A Bush In Hand Is Worth...A Lot

ASIAN BUSINESS

A Bush In Hand Is Worth...A Lot
The President's brother is working for a chipmaker with powerful ties to Beijing

The executives at Grace Semiconductor Manufacturing Corp. know a thing or two about guanxi, the web of connections that fuel so much of business in China. The Shanghai-based company was co-founded by Jiang Mianheng, the son of former Chinese President Jiang Zemin. The other co-founder is Taiwan-born Winston Wong, whose father Y.C. Wang runs petrochemical maker Formosa Plastics and is probably the island's most powerful businessman. That's not to say the two don't have pretty solid credentials: Wong founded Nanya Technology Corp. in Taiwan, while Jiang has a PhD in physics from Drexel University in Philadelphia and is vice-president of the Chinese Academy of Science. But as they set out to raise the billions of dollars needed to start a semiconductor company, their true-blue bloodlines didn't hurt.

So it should come as no surprise that Grace last year hired a certain Neil Bush. After all, he's the son of the former President and brother of President George W. Bush. Neil Bush's retainer with Grace, which pays him $400,000 in stock annually over five years, came to light during Bush's divorce proceedings in Texas. Although the 48-year-old Bush admitted in a divorce deposition that he has little knowledge of semiconductors, his family tree offers plenty of Washington guanxi -- not unlike Jiang and Wong.

So just what has Neil Bush done for Grace? Even the company seems a bit unclear on that point. According to a contract that was filed with Bush's divorce papers, Grace hired him as a consultant. Grace, however, says Bush is a director -- and officials decline to say anything more about his role. Nobody has accused Grace or Bush of doing anything illegal, and Grace says Bush didn't help the company obtain permits this year to import sensitive equipment from the U.S. used to etch silicon wafers. "Neil played absolutely zero role in getting these licenses," says Daniel Y. Wang, Grace's chief financial officer.
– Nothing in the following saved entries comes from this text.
-- ==== Sys2Proof/Tests/Witnesses.lean ====
section
/-! SUPPORT. For every statement of `Sys2Proof/Certificates/Slice0/Obligations.lean` that has hypotheses, a
concrete state and operands that meet all of them together, with a witness for each clause at the ends of
its range. The theorem `witness_<Name>` belongs to `Obligations.<Name>`. -/

namespace Sys2Proof.Tests

open Sys2Proof Sys2Proof.Machine

set_option Elab.async false

/-! ### States

`single` is the machine with the one-operator preset of `Sys2Proof/Tests/Slice0.lean` loaded and staged,
`held` the same with voice 5 sounding in HOLD. -/

/-- The one-operator preset loaded, no voice sounding. -/
def single : State := singleState openParams

/-- The one-operator preset loaded, voice 5 held. -/
def held : State := heldState openParams

/-- The machine after reset with a word waiting. -/
def waiting (w : CommandWord) : State := { State.reset with inbox := [w] }

/-- No edge, no cycle. -/
theorem singlePreset_acyclic : ¬ Cyclic singlePreset.mods :=
  not_cyclic_of_rank _ (fun _ => 0) (by decide +kernel)

theorem single_active : ∀ v : Voice, single.block.voices[v].active = false := by decide +kernel

theorem held_active : ∀ v : Voice, held.block.voices[v].active = decide (v = 5) := by decide +kernel

theorem single_carriers : ∀ o : Op, inSet singlePreset.carriers o = decide (o = 0) := by
  decide +kernel

/-! ### Ports, decoding, refusals -/

theorem witness_StepRunsDecodedCommand :
    (waiting 0x01000000000000000000000000000000#128).inbox =
      0x01000000000000000000000000000000#128 :: [] ∧
    decode 0x01000000000000000000000000000000#128 = .ok .tick := ⟨rfl, rfl⟩

theorem witness_UndecodableWordAnswersIllegal :
    (waiting 0#128).inbox = 0#128 :: [] ∧ ∀ i, decode 0#128 ≠ .ok i := by
  refine ⟨rfl, fun i h => ?_⟩
  rw [show decode 0#128 = .error (.unknownOpcode 0) from rfl] at h
  cases h

theorem witness_EveryWordGetsOneResponse : (waiting 0#128).inbox = 0#128 :: [] := rfl

theorem witness_RefusedCommandChangesNothing :
    ∃ t, exec (.keyoff 132) State.reset = .next t ∧
      t.outbox = State.reset.outbox ++ [responseWord .badIndex 0] ∧ Code.badIndex ≠ .ok :=
  ⟨_, rfl, rfl, by decide⟩

/-- Every index and selector field just past its range. -/
theorem witness_BadIndexExactlyOnListedCauses :
    badIndexCause (.keyon 132 0) ∧ badIndexCause (.keyoff 132) ∧ badIndexCause (.vact 132) ∧
    badIndexCause (.envrd 132 35) ∧ badIndexCause (.envrd 131 36) ∧ badIndexCause (.envst 132 35) ∧
    badIndexCause (.envst 131 36) ∧ badIndexCause (.pcarr 36) ∧ badIndexCause (.pfbk 36 35) ∧
    badIndexCause (.pfbk 35 36) ∧ badIndexCause (.pmod 36 35) ∧ badIndexCause (.pmod 35 36) ∧
    badIndexCause (.popi 36 14 0) ∧ badIndexCause (.popi 35 15 0) ∧ badIndexCause (.popf 36 1 0) ∧
    badIndexCause (.popf 35 2 0) ∧ badIndexCause (.pnops 37) ∧ badIndexCause (.fcfg 255 3) ∧
    badIndexCause (.fcfg 0 4) ∧ badIndexCause (.fparam 255 3 0) ∧ badIndexCause (.fparam 0 4 0) ∧
    badIndexCause (.chaddsum 255) ∧ badIndexCause (.chaddlink 255) ∧ badIndexCause (.chremove 255) ∧
    badIndexCause (.chswap 255 0) ∧ badIndexCause (.chswap 0 255) := by
  have b := (numFilters_bounds openParams).2
  simp only [badIndexCause]
  refine ⟨?_, ?_, ?_, ?_, ?_, ?_, ?_, ?_, ?_, ?_, ?_, ?_, ?_, ?_, ?_, ?_, ?_, ?_, ?_, ?_, ?_, ?_, ?_,
    ?_, ?_, ?_⟩ <;> first | decide | exact b | exact Or.inl b | exact Or.inr b | exact Or.inr (by decide)

theorem witness_BadIndexExactlyOnListedCauses_answer :
    ∃ t, exec (.pnops 37) State.reset = .next t ∧
      t.outbox = State.reset.outbox ++ [responseWord .badIndex 0] := ⟨_, rfl, rfl⟩

theorem witness_BadOperandExactlyOnListedCauses :
    (badOperandCause (.keyon 131 0x7FF8000000000000#64) ∧
      ¬ badIndexCause (.keyon 131 0x7FF8000000000000#64)) ∧
    (badOperandCause (.setgain 0xFFF0000000000000#64) ∧
      ¬ badIndexCause (.setgain 0xFFF0000000000000#64)) ∧
    (badOperandCause (.popf 35 1 0x7FF0000000000000#64) ∧
      ¬ badIndexCause (.popf 35 1 0x7FF0000000000000#64)) ∧
    (badOperandCause (.fparam 0 3 0x7FF0000000000000#64) ∧
      ¬ badIndexCause (.fparam 0 3 0x7FF0000000000000#64)) ∧
    (badOperandCause (.fparam 0 0 0x8000000000000000#64) ∧
      ¬ badIndexCause (.fparam 0 0 0x8000000000000000#64)) := by
  have b := (numFilters_bounds openParams).1
  have no : ∀ k : BitVec 8, k.toNat < 4 →
      ¬ (numFilters openParams ≤ (0 : BitVec 8).toNat ∨ 4 ≤ k.toNat) := by
    intro k hk h
    rcases h with h | h
    · exact absurd (Nat.le_trans b h) (by decide)
    · omega
  simp only [badIndexCause, badOperandCause]
  exact ⟨⟨by decide +kernel, by decide⟩, ⟨by decide +kernel, by decide⟩,
    ⟨by decide +kernel, by decide⟩, ⟨Or.inl (by decide +kernel), no 3 (by decide)⟩,
    ⟨Or.inr ⟨trivial, by decide +kernel⟩, no 0 (by decide)⟩⟩

theorem witness_BadOperandExactlyOnListedCauses_answer :
    ∃ t, exec (.setgain 0x7FF8000000000000#64) State.reset = .next t ∧
      t.outbox = State.reset.outbox ++ [responseWord .badOperand 0] :=
  ⟨_, rfl, by decide +kernel⟩

theorem witness_CodesLimitedToTable :
    ∃ t, exec .loadpreset State.reset = .next t ∧
      t.outbox = State.reset.outbox ++ [responseWord .loadNops 0] := ⟨_, rfl, by decide +kernel⟩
Bush didn't return phone calls to the Texas companies he runs, Ignite! Inc. in Austin, and Crest Investments in Houston.

Still, there is little doubt that Grace could use a bit of help in its dealings with the U.S. Grace is one of many Chinese and Western companies that would benefit from a repeal of controls on the sale of tech equipment that Western countries fear could be used by the Chinese military. These restrictions, known as the Wassenaar Arrangement after the Dutch town where the pact was signed in 1996, require equipment vendors and their prospective Chinese customers to get government approval for sales of advanced technologies.
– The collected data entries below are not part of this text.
/-! PROOFS. Why a command answers with the code it answers with (R220 to R229): the verdict on a command, in the
order of R229, and the obligations on the response codes that are read off from it. -/

namespace Sys2Proof.Machine

open Sys2Proof

/-! ### The response word tells its code (R90, R91) -/

theorem codeByte_injective : Function.Injective codeByte := by
  intro c d
  cases c <;> cases d <;> decide

theorem responseWord_inj {c c' : Code} {d d' : BitVec 64} (same : responseWord c d = responseWord c' d') :
    c = c' ∧ d = d' := by
  have parts := responseWordLayout.1
  refine ⟨codeByte_injective ?_, ?_⟩
  · rw [← (parts c d).1, same, (parts c' d').1]
  · rw [← (parts c d).2, same, (parts c' d').2]

/-- One response given to the same list is given with one code only. -/
theorem code_unique {out given : List ResponseWord} {c c' : Code} {d d' : BitVec 64}
    (first : given = out ++ [responseWord c d]) (second : given = out ++ [responseWord c' d']) : c = c' :=
  (responseWord_inj (List.singleton_inj.mp (List.append_cancel_left (first.symm.trans second)))).1

/-- Settles O8: the only other answer than a refusal is `OK`. -/
theorem refusedCommandChangesNothing : Obligations.RefusedCommandChangesNothing := by
  unfold Obligations.RefusedCommandChangesNothing
  intro i s t code data run answer notOk
  cases exec_replies i s t run with
  | refused given => rw [code_unique answer (refuse_outbox given s)]; rfl
  | done inbox outbox =>
    exact absurd (code_unique answer (by rw [respondOk_outbox, outbox])) notOk
  | read given reads inbox outbox =>
    exact absurd (code_unique answer (by rw [respond_outbox, outbox])) notOk

/-! ### The verdict on a command (R229) -/

/-- The code with which the command `i` answers in the state `s`, and why: the index checks come before the
operand check, and that one before the check for a preset. -/
inductive Verdict (i : Instr) (s : State) : Code → Prop
  | badIndex (cause : badIndexCause i) : Verdict i s .badIndex
  | badOperand (indices : ¬ badIndexCause i) (cause : badOperandCause i) : Verdict i s .badOperand
  | noPreset {a f} (command : i = .keyon a f) (indices : ¬ badIndexCause i)
      (operand : ¬ badOperandCause i) (unloaded : s.block.active.count = 0) : Verdict i s .noPreset
  | load {code} (command : i = .loadpreset) (listed : code ∈ codesOf .loadpreset) : Verdict i s code
  | ok (indices : ¬ badIndexCause i) (operand : ¬ badOperandCause i) : Verdict i s .ok

/-- The state `t` is `s` after an answer of the command `i`, for whose code there is a verdict. -/
def Decided (i : Instr) (s t : State) : Prop :=
  ∃ code data, t.outbox = s.outbox ++ [responseWord code data] ∧ Verdict i s code

section Decided

variable {i : Instr} {s u : State}

theorem Verdict.refused {code : Code} (verdict : Verdict i s code) : Decided i s (refuse code s) :=
  ⟨code, 0, rfl, verdict⟩

theorem Decided.badIndex (cause : badIndexCause i) : Decided i s (refuse .badIndex s) :=
  (Verdict.badIndex cause).refused

theorem Decided.badOperand (indices : ¬ badIndexCause i) (cause : badOperandCause i) :
    Decided i s (refuse .badOperand s) := (Verdict.badOperand indices cause).refused

theorem Decided.read {data : BitVec 64} (indices : ¬ badIndexCause i) (operand : ¬ badOperandCause i)
    (outbox : u.outbox = s.outbox) : Decided i s (respond .ok data u) :=
  ⟨.ok, data, by rw [respond_outbox, outbox], .ok indices operand⟩

theorem Decided.done (indices : ¬ badIndexCause i) (operand : ¬ badOperandCause i)
    (outbox : u.outbox = s.outbox) : Decided i s (respondOk u) := Decided.read indices operand outbox

end Decided

/-! ### What the checks of a command find -/

section Checks

variable {α β : Type} {x : Option α} {y : Option β} {p q : Prop}

theorem not_of_found (fails : x = none ↔ p) {found : α} (passed : x = some found) : ¬ p :=
  mt fails.mpr (Option.ne_none_iff_exists'.mpr ⟨found, passed⟩)

theorem not_or_of_found (fails : x = none ↔ p) (fails' : y = none ↔ q) {found : α} {found' : β}
    (passed : x = some found) (passed' : y = some found') : ¬ (p ∨ q) :=
  not_or.mpr ⟨not_of_found fails passed, not_of_found fails' passed'⟩

theorem or_of_missing (fails : x = none ↔ p) (fails' : y = none ↔ q)
    (missing : ∀ found found', x = some found → y = some found' → False) : p ∨ q := by
  rw [← fails, ← fails']
  cases x with
  | none => exact .inl rfl
  | some found =>
    cases y with
    | none => exact .inr rfl
    | some found' => exact (missing found found' rfl rfl).elim

end Checks

/-- The operand check of `FPARAM` fails on the causes of R224. -/
theorem badOperandCause_fparam_iff {sel : BitVec 8} {p : FilterParam} (code : filterParamOf sel = some p)
    (a : BitVec 8) (x : F64) : badOperandCause (.fparam a sel x) ↔ ¬ filterOperandOk p x = true := by
  have ffs : sel = 0 ↔ p = .ffs := eq_paramSelector_iff code .ffs
  rw [filterOperandOk_iff, ← ffs]
  simp only [badOperandCause, not_and_or, Classical.not_imp, Bool.not_eq_true]

theorem firstFault_mem (faults : List (Code × Prop)) :
    firstFault faults = .ok ∨ firstFault faults ∈ faults.map Prod.fst := by
  induction faults with
  | nil => exact .inl rfl
  | cons c rest ih =>
    rw [firstFault, List.map_cons, List.mem_cons]
    split
    · exact .inr (.inl rfl)
    · exact ih.imp_right .inr

theorem validate_mem_codesOf {pr : Preset} (invalid : validate pr ≠ .ok) :
    validate pr ∈ codesOf .loadpreset := by
  rw [validate_eq_firstFault] at invalid ⊢
  exact (firstFault_mem (loadFault pr)).resolve_left invalid

/-! ### Every command's answer has a verdict -/

section Commands

variable (s : State)

theorem keyOn_decided (a : BitVec 8) (f : F64) : Decided (.keyon a f) s (keyOn openParams a f s) := by
  unfold keyOn
  split
  next missing => exact .badIndex ((voiceOf_eq_none a).mp missing)
  next v index =>
    have indices : ¬ badIndexCause (.keyon a f) := not_of_found (voiceOf_eq_none a) index
    split
    next refused => exact .badOperand indices (by simpa using refused : isFinite f = false)
    next accepted =>
      have operand : ¬ badOperandCause (.keyon a f) := by simpa [badOperandCause] using accepted
      split
      next unloaded => exact (Verdict.noPreset rfl indices operand unloaded).refused
      next => exact .done indices operand rfl

theorem keyOff_decided (a : BitVec 8) : Decided (.keyoff a) s (keyOff openParams a s) := by
  unfold keyOff
  split
  next missing => exact .badIndex ((voiceOf_eq_none a).mp missing)
  next v index => exact .done (not_of_found (voiceOf_eq_none a) index) id rfl

theorem gainCommand_decided (x : F64) : Decided (.setgain x) s (gainCommand x s) := by
  unfold gainCommand
  split
  next accepted => exact .done id (by simpa [badOperandCause] using accepted) rfl
  next refused => exact .badOperand id (by simpa using refused : isFinite x = false)

theorem envRead_decided (a b : BitVec 8) : Decided (.envrd a b) s (envRead a b s) := by
  unfold envRead
  split
  next voice operator =>
    exact .read (not_or_of_found (voiceOf_eq_none a) (opOf_eq_none b) voice operator) id rfl
  next missing => exact .badIndex (or_of_missing (voiceOf_eq_none a) (opOf_eq_none b) missing)

theorem envState_decided (a b : BitVec 8) : Decided (.envst a b) s (envState a b s) := by
  unfold envState
  split
  next voice operator =>
    exact .read (not_or_of_found (voiceOf_eq_none a) (opOf_eq_none b) voice operator) id rfl
  next missing => exact .badIndex (or_of_missing (voiceOf_eq_none a) (opOf_eq_none b) missing)

theorem voiceActive_decided (a : BitVec 8) : Decided (.vact a) s (voiceActive a s) := by
  unfold voiceActive
  split
  next missing => exact .badIndex ((voiceOf_eq_none a).mp missing)
  next v index => exact .read (not_of_found (voiceOf_eq_none a) index) id rfl

theorem filterConfig_decided (a b : BitVec 8) : Decided (.fcfg a b) s (filterConfig openParams a b s) := by
  unfold filterConfig
  split
  next index code =>
    exact .done (not_or_of_found (fidOf_eq_none openParams a) (kindOf_eq_none b) index code) id rfl
  next missing => exact .badIndex (or_of_missing (fidOf_eq_none openParams a) (kindOf_eq_none b) missing)

theorem filterParam_decided (a sel : BitVec 8) (x : F64) :
    Decided (.fparam a sel x) s (filterParam openParams a sel x s) := by
  unfold filterParam
  split
  next index code =>
    have indices : ¬ badIndexCause (.fparam a sel x) :=
      not_or_of_found (fidOf_eq_none openParams a) (filterParamOf_eq_none sel) index code
    split
    next accepted =>
      exact .done indices (mt (badOperandCause_fparam_iff code a x).mp (not_not.mpr accepted)) rfl
    next refused => exact .badOperand indices ((badOperandCause_fparam_iff code a x).mpr refused)
  next missing =>
    exact .badIndex (or_of_missing (fidOf_eq_none openParams a) (filterParamOf_eq_none sel) missing)

/-- `CHADDSUM` and `CHADDLINK`, given that the command `i` has the filter id alone to check. -/
theorem chainAddCommand_decided (mode : ChainMode) (a : BitVec 8) {i : Instr}
    (index_check : fidOf openParams a = none ↔ badIndexCause i) (operand : ¬ badOperandCause i) :
    Decided i s (chainAddCommand openParams mode a s) := by
  unfold chainAddCommand
  split
  next k index => exact .done (not_of_found index_check index) operand rfl
  next missing => exact .badIndex (index_check.mp missing)

theorem chainRemoveCommand_decided (a : BitVec 8) :
    Decided (.chremove a) s (chainRemoveCommand openParams a s) := by
  unfold chainRemoveCommand
  split
  next k index => exact .done (not_of_found (fidOf_eq_none openParams a) index) id rfl
  next missing => exact .badIndex ((fidOf_eq_none openParams a).mp missing)

theorem chainSwapCommand_decided (a b : BitVec 8) :
    Decided (.chswap a b) s (chainSwapCommand openParams a b s) := by
  unfold chainSwapCommand
  split
  next first second =>
    exact .done (not_or_of_found (fidOf_eq_none openParams a) (fidOf_eq_none openParams b) first second)
      id rfl
  next missing =>
    exact .badIndex (or_of_missing (fidOf_eq_none openParams a) (fidOf_eq_none openParams b) missing)

theorem stageCount_decided (a : BitVec 8) : Decided (.pnops a) s (stageCount a s) := by
  unfold stageCount
  split
  next missing => exact .badIndex ((countOf_eq_none a).mp missing)
  next n index => exact .done (not_of_found (countOf_eq_none a) index) id rfl

theorem stageCarrier_decided (a : BitVec 8) : Decided (.pcarr a) s (stageCarrier a s) := by
  unfold stageCarrier
  split
  next missing => exact .badIndex ((opOf_eq_none a).mp missing)
  next o index => exact .done (not_of_found (opOf_eq_none a) index) id rfl

theorem stageFeedback_decided (a b : BitVec 8) : Decided (.pfbk a b) s (stageFeedback a b s) := by
  unfold stageFeedback
  split
  next source target =>
    exact .done (not_or_of_found (opOf_eq_none a) (opOf_eq_none b) source target) id rfl
  next missing => exact .badIndex (or_of_missing (opOf_eq_none a) (opOf_eq_none b) missing)

theorem stageEdge_decided (a b : BitVec 8) : Decided (.pmod a b) s (stageEdge a b s) := by
  unfold stageEdge
  split
  next modulator target =>
    exact .done (not_or_of_found (opOf_eq_none a) (opOf_eq_none b) modulator target) id rfl
  next missing => exact .badIndex (or_of_missing (opOf_eq_none a) (opOf_eq_none b) missing)

theorem stageInt_decided (a sel : BitVec 8) (x : BitVec 64) :
    Decided (.popi a sel x) s (stageInt a sel x s) := by
  unfold stageInt
  split
  next index field =>
    exact .done (not_or_of_found (opOf_eq_none a) (intFieldOf_eq_none sel) index field) id rfl
  next missing => exact .badIndex (or_of_missing (opOf_eq_none a) (intFieldOf_eq_none sel) missing)

theorem stageReal_decided (a sel : BitVec 8) (x : F64) :
    Decided (.popf a sel x) s (stageReal a sel x s) := by
  unfold stageReal
  split
  next index field =>
    have indices : ¬ badIndexCause (.popf a sel x) :=
      not_or_of_found (opOf_eq_none a) (realFieldOf_eq_none sel) index field
    split
    next accepted => exact .done indices (by simpa [badOperandCause] using accepted) rfl
    next refused => exact .badOperand indices (by simpa using refused : isFinite x = false)
  next missing => exact .badIndex (or_of_missing (opOf_eq_none a) (realFieldOf_eq_none sel) missing)

theorem loadPreset_decided : Decided .loadpreset s (loadPreset s) := by
  by_cases valid : validate s.block.staged = .ok
  · rw [loadPreset_of_valid valid]
    exact .done id id rfl
  · rw [loadPreset_of_fault valid]
    exact (Verdict.load rfl (validate_mem_codesOf valid)).refused

/-- R229: the one inversion of `exec` from which the code of an answer is read off. -/
theorem exec_decided (i : Instr) (t : State) (run : exec i s = .next t) : Decided i s t := by
  cases i with
  | tick => cases run; exact ⟨.ok, _, tick_outbox openParams s, .ok id id⟩
  | keyon a f => cases run; exact keyOn_decided s a f
  | keyoff a => cases run; exact keyOff_decided s a
  | alloff => cases run; exact .done id id (setVoices_outbox _ s)
  | setgain x => cases run; exact gainCommand_decided s x
  | envrd a b => cases run; exact envRead_decided s a b
  | envst a b => cases run; exact envState_decided s a b
  | vact a => cases run; exact voiceActive_decided s a
  | fcfg a b => cases run; exact filterConfig_decided s a b
  | fparam a sel x => cases run; exact filterParam_decided s a sel x
  | chaddsum a => cases run; exact chainAddCommand_decided s .sum a (fidOf_eq_none openParams a) id
  | chaddlink a => cases run; exact chainAddCommand_decided s .link a (fidOf_eq_none openParams a) id
  | chremove a => cases run; exact chainRemoveCommand_decided s a
  | chswap a b => cases run; exact chainSwapCommand_decided s a b
  | chclear => cases run; exact .done id id rfl
  | pclear => cases run; exact .done id id rfl
  | pnops a => cases run; exact stageCount_decided s a
  | pcarr a => cases run; exact stageCarrier_decided s a
  | pfbk a b => cases run; exact stageFeedback_decided s a b
  | pmod a b => cases run; exact stageEdge_decided s a b
  | popi a sel x => cases run; exact stageInt_decided s a sel x
  | popf a sel x => cases run; exact stageReal_decided s a sel x
  | loadpreset => cases run; exact loadPreset_decided s

end Commands

/-! ### What the verdict settles -/

section Codes

variable {i : Instr} {s : State}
For years, Wassenaar has been a headache for Chinese chipmakers. While China has the expertise to produce low-end chips, when it comes to making more advanced -- and more profitable -- semiconductors that use ultrathin circuits, Grace and other Chinese companies have to rely on imported equipment. Wassenaar is designed to keep gear from falling into the wrong hands by ensuring that governments screen all potentially sensitive sales to mainland companies. Some high-end technology "can be exported, but with a lot of delay and a lot of paperwork," says Dorothy Lai, an analyst with market watcher Gartner Inc. in Hong Kong. For instance, semiconductor manufacturing equipment maker Applied Materials Inc. helped Grace get permits for its recent purchases of etching gear.

BIG AMBITIONS
For its part, Grace is planning an expansion that may need a stamp of approval by U.S. authorities. The company hopes to build a second semiconductor plant in Shanghai capable of churning out chips from wafers 12 inches in diameter -- which require the most advanced manufacturing gear available, and for which Grace's vendors would need a permit. To fund the expansion, Grace plans a $350 million private placement of shares, and is considering a public offering. So far, Grace has raised $1.3 billion from various investors, including $55 million from two international private equity funds. The company, which only began commercial production in September, expects to be making 10,000 wafers per month by yearend, and 27,000 by December, 2004. Grace is clearly an ambitious company -- but one that knows a bit of guanxi can be as important to success as a roomful of engineers.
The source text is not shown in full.